Write out every line from the listing below where the string "checked" is found.
Given data Block Start
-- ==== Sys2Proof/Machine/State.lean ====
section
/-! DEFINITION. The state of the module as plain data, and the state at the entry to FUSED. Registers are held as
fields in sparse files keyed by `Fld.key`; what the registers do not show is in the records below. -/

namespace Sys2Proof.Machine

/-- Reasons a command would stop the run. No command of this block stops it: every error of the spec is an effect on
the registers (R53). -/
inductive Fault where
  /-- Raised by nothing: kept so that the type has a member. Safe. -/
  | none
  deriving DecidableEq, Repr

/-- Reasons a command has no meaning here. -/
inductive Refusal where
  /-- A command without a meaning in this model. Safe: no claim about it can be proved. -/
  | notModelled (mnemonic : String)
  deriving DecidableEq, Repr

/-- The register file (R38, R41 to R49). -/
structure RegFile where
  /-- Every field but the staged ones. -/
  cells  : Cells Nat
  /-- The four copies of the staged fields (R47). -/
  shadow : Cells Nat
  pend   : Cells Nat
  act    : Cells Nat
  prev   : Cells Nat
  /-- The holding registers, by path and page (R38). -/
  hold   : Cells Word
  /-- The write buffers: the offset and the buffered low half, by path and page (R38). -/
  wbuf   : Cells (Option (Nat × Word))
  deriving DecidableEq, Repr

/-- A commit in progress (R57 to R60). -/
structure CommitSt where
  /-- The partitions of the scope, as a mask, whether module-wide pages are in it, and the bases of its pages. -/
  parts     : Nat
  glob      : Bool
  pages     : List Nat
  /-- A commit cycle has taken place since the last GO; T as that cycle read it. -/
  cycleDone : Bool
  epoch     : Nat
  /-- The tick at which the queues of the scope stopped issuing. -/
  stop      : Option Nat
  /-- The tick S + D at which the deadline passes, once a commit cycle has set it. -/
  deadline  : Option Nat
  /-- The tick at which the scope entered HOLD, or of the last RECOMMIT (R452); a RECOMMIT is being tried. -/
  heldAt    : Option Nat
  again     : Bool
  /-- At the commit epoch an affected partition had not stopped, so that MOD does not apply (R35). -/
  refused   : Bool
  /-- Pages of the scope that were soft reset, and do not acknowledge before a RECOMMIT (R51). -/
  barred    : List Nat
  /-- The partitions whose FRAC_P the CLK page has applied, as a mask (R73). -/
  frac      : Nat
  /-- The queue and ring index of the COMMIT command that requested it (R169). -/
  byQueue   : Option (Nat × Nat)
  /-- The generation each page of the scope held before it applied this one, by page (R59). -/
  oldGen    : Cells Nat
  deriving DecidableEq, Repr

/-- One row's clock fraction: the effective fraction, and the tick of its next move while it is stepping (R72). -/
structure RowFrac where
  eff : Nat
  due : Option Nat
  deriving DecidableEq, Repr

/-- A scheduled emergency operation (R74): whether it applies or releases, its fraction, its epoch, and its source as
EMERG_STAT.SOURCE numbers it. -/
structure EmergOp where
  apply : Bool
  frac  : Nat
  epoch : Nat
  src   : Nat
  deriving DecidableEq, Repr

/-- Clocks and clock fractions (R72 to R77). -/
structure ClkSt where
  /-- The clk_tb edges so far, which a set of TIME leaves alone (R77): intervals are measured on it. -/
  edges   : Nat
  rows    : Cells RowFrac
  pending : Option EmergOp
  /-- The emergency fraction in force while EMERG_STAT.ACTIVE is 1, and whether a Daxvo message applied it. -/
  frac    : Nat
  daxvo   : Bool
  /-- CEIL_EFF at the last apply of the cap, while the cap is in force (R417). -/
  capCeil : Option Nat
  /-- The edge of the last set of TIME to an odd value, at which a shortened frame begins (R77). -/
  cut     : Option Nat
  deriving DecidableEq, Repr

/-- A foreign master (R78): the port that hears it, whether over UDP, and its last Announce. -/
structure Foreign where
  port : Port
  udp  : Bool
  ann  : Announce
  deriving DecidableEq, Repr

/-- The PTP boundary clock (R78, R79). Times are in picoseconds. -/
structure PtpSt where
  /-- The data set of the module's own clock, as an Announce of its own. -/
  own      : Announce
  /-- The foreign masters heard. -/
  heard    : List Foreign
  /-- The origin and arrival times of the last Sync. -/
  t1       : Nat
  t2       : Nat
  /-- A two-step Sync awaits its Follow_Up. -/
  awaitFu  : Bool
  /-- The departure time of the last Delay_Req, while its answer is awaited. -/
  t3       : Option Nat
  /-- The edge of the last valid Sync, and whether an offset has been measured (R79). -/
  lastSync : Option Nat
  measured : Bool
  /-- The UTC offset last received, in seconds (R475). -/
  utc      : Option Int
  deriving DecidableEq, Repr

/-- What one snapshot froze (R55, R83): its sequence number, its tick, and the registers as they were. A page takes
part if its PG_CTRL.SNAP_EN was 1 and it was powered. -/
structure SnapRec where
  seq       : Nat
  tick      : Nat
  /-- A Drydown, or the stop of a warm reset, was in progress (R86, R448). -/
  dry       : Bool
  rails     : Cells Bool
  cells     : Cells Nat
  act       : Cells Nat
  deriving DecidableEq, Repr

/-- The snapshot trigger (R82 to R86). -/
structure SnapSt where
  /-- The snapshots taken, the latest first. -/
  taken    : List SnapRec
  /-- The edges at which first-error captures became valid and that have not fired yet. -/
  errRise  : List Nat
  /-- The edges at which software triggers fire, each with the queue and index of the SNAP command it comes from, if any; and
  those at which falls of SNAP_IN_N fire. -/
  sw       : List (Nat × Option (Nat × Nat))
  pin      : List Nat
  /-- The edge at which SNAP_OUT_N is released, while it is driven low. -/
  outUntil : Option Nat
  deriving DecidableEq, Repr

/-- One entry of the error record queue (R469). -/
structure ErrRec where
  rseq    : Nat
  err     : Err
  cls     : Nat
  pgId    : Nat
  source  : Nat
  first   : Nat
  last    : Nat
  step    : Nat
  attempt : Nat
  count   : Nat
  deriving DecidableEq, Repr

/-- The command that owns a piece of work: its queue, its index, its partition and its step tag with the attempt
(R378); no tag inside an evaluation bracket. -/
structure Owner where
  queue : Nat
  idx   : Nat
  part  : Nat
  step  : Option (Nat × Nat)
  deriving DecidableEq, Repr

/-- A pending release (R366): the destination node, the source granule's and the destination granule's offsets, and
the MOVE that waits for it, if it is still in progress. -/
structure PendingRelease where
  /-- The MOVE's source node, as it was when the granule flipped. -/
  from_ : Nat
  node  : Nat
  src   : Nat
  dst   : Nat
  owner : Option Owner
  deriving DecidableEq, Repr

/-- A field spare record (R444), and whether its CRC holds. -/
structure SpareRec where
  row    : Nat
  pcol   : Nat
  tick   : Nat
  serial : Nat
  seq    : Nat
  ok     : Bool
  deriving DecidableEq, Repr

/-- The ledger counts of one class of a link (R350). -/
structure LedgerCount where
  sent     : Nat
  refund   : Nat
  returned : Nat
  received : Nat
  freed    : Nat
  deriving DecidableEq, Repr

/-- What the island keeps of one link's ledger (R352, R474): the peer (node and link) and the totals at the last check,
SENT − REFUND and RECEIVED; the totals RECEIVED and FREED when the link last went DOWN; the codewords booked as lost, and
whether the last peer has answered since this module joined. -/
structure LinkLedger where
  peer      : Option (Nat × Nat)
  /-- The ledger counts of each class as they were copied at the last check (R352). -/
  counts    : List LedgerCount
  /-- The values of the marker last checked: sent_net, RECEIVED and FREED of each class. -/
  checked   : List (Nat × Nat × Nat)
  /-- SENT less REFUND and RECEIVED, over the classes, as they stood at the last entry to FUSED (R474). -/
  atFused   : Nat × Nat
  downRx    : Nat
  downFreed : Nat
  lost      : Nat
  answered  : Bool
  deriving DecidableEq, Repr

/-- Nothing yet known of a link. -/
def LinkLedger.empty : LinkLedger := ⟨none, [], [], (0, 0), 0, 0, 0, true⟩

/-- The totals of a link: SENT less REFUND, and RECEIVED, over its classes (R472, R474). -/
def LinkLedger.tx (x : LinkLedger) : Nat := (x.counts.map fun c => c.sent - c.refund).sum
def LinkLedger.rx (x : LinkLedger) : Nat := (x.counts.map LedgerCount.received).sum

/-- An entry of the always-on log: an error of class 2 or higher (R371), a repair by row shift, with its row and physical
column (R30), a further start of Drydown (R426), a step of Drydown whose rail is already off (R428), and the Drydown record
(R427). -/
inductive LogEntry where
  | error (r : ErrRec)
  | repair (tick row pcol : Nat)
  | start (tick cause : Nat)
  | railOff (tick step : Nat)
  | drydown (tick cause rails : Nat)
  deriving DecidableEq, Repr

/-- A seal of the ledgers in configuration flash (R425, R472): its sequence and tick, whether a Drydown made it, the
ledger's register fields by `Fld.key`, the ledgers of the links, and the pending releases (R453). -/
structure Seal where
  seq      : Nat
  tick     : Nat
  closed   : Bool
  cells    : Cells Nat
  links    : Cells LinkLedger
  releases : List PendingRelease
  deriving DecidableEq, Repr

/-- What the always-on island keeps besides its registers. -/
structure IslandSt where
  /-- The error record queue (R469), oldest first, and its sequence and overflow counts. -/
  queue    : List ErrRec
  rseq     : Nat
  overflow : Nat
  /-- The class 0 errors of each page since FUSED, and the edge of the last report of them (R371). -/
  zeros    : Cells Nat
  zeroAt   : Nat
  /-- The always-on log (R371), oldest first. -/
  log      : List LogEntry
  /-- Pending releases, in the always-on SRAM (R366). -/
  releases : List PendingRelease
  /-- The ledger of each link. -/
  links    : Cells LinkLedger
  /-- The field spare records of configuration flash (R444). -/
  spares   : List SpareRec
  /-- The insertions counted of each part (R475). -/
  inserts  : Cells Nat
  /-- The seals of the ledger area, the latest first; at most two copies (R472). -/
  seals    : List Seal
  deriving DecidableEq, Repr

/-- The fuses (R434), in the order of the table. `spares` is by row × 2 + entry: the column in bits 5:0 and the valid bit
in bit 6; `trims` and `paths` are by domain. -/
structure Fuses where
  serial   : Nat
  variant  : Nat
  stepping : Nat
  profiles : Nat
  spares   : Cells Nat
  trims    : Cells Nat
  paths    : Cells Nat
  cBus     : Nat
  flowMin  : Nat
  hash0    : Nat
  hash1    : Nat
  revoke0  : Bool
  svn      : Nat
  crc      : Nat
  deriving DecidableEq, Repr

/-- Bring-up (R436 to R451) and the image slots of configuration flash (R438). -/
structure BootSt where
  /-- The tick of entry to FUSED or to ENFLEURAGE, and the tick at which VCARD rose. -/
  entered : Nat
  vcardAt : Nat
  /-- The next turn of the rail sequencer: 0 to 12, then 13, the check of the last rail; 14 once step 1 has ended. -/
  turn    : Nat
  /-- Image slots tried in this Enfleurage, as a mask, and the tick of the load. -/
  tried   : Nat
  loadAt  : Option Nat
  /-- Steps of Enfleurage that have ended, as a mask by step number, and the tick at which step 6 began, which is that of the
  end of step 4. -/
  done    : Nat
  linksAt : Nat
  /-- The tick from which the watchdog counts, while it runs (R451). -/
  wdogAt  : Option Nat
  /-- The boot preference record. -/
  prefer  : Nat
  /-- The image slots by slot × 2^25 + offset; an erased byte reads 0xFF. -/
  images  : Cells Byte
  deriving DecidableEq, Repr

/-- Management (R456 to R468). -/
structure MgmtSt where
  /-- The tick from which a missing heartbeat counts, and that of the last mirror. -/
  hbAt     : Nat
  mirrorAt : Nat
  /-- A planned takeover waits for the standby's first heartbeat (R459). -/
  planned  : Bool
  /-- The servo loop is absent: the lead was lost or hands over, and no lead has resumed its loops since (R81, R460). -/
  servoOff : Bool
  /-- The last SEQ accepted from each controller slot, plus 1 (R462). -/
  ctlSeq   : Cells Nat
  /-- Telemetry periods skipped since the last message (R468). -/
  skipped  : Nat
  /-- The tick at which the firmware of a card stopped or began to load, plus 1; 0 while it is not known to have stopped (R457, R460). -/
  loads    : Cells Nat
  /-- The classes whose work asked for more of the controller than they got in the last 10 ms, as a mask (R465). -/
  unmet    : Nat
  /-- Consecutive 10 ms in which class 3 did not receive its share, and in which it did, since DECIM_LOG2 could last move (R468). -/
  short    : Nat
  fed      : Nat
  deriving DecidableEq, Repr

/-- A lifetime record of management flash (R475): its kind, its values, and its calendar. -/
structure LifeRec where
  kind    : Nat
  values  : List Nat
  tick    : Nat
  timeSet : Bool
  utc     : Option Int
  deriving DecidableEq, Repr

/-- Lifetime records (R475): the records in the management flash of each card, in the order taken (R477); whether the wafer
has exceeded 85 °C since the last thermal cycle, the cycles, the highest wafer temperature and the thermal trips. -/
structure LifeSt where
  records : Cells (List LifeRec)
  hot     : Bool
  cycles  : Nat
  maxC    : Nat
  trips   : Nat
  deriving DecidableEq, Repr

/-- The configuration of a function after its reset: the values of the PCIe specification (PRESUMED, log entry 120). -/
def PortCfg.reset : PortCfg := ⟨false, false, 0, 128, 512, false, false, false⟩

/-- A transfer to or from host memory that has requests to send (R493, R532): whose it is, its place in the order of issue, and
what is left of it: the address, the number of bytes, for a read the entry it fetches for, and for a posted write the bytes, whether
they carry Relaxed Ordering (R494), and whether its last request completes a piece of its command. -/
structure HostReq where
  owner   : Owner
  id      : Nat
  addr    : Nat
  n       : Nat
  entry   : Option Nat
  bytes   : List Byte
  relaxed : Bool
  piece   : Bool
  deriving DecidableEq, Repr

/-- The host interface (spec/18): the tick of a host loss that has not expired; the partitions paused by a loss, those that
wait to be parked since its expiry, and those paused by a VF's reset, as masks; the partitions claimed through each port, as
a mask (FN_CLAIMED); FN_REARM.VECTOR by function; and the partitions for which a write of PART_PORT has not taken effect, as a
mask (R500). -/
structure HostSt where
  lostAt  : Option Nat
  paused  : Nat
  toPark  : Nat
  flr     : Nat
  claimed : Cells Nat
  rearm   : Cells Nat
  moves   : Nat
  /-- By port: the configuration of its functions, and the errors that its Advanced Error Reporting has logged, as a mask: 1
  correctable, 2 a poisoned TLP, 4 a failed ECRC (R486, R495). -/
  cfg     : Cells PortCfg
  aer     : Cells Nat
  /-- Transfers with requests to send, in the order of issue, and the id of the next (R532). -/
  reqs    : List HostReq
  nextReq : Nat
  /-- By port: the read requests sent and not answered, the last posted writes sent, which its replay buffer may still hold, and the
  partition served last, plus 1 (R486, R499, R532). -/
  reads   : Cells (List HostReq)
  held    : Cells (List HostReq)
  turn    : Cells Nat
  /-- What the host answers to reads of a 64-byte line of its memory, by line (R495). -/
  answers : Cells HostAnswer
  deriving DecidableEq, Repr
Given data Block End
Task answer:
  /-- The values of the marker last checked: sent_net, RECEIVED and FREED of each class. -/
  checked   : List (Nat × Nat × Nat)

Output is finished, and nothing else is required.